Problem details
Copy verbatim the block of lines in the entries below whose first line contains "generalize hw : encode (.wopen h" and whose last line contains "have ⟨hop, f1, f2, f3, f4, f5, f6, f7⟩". Leave out all other lines.

Provided entries
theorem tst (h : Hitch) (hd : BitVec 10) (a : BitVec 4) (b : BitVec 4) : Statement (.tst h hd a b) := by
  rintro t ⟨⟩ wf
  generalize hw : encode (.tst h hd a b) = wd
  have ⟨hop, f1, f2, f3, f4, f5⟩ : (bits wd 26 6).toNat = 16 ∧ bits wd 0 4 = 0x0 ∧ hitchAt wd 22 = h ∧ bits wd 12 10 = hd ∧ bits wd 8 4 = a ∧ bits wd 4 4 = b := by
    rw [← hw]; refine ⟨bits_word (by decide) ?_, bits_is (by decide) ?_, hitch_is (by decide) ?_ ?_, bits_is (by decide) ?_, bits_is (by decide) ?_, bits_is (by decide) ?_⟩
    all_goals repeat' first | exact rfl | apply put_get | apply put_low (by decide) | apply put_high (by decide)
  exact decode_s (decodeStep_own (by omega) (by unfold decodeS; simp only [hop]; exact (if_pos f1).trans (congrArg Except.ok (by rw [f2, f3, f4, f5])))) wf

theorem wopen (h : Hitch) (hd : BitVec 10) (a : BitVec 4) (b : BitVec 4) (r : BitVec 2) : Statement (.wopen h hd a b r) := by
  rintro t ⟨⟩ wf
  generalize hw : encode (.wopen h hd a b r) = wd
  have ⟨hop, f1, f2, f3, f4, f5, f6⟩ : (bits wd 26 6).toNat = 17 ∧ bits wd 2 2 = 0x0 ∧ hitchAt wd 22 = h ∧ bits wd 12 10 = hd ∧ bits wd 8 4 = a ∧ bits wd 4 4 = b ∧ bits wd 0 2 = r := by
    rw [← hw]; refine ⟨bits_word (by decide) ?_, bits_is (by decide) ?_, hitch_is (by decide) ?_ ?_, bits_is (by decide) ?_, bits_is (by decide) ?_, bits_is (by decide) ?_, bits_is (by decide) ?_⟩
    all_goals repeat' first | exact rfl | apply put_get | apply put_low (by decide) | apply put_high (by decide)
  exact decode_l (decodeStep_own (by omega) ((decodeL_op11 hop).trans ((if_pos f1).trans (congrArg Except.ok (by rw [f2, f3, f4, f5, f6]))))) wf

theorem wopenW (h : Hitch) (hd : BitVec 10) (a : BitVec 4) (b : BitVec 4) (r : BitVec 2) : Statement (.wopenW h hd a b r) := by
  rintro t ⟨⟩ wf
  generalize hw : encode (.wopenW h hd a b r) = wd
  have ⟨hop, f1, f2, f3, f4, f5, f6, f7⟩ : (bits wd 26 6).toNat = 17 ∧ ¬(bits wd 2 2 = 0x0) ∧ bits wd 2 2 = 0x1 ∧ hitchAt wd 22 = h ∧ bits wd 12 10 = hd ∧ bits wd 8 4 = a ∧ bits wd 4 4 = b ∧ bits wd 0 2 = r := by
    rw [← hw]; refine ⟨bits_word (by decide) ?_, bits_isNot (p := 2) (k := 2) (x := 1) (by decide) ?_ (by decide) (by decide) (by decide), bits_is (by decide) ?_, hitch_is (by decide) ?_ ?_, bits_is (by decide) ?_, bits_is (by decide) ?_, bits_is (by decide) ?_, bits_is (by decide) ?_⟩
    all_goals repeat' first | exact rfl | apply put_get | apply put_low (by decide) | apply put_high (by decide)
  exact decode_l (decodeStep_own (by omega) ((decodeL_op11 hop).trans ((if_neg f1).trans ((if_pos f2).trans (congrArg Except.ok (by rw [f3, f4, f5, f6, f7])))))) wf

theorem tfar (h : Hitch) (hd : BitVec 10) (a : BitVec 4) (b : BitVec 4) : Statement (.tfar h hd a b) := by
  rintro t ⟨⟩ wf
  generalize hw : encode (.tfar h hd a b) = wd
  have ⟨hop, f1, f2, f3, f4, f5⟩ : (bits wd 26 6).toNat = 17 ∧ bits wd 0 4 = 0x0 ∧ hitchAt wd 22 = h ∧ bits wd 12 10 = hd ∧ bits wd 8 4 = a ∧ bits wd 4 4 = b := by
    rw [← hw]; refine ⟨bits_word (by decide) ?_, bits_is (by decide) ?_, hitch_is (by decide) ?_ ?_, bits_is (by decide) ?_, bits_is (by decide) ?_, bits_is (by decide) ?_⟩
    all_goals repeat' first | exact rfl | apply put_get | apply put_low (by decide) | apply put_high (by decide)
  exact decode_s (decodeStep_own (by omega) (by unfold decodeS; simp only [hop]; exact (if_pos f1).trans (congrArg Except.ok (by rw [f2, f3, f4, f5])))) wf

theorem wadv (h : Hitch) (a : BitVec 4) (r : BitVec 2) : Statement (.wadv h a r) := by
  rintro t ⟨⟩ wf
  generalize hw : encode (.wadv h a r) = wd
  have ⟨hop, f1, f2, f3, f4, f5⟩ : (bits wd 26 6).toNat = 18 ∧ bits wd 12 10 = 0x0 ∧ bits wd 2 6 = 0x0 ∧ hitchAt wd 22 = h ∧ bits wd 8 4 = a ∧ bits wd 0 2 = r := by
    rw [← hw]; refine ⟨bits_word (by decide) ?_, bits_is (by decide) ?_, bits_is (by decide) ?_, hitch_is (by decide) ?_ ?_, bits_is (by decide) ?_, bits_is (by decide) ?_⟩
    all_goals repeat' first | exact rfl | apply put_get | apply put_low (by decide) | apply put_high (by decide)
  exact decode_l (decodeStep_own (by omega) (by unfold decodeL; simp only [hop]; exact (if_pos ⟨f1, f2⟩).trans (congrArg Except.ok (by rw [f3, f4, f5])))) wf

The completed task
  generalize hw : encode (.wopen h hd a b r) = wd
  have ⟨hop, f1, f2, f3, f4, f5, f6⟩ : (bits wd 26 6).toNat = 17 ∧ bits wd 2 2 = 0x0 ∧ hitchAt wd 22 = h ∧ bits wd 12 10 = hd ∧ bits wd 8 4 = a ∧ bits wd 4 4 = b ∧ bits wd 0 2 = r := by
    rw [← hw]; refine ⟨bits_word (by decide) ?_, bits_is (by decide) ?_, hitch_is (by decide) ?_ ?_, bits_is (by decide) ?_, bits_is (by decide) ?_, bits_is (by decide) ?_, bits_is (by decide) ?_⟩
    all_goals repeat' first | exact rfl | apply put_get | apply put_low (by decide) | apply put_high (by decide)
  exact decode_l (decodeStep_own (by omega) ((decodeL_op11 hop).trans ((if_pos f1).trans (congrArg Except.ok (by rw [f2, f3, f4, f5, f6]))))) wf

theorem wopenW (h : Hitch) (hd : BitVec 10) (a : BitVec 4) (b : BitVec 4) (r : BitVec 2) : Statement (.wopenW h hd a b r) := by
  rintro t ⟨⟩ wf
  generalize hw : encode (.wopenW h hd a b r) = wd
  have ⟨hop, f1, f2, f3, f4, f5, f6, f7⟩ : (bits wd 26 6).toNat = 17 ∧ ¬(bits wd 2 2 = 0x0) ∧ bits wd 2 2 = 0x1 ∧ hitchAt wd 22 = h ∧ bits wd 12 10 = hd ∧ bits wd 8 4 = a ∧ bits wd 4 4 = b ∧ bits wd 0 2 = r := by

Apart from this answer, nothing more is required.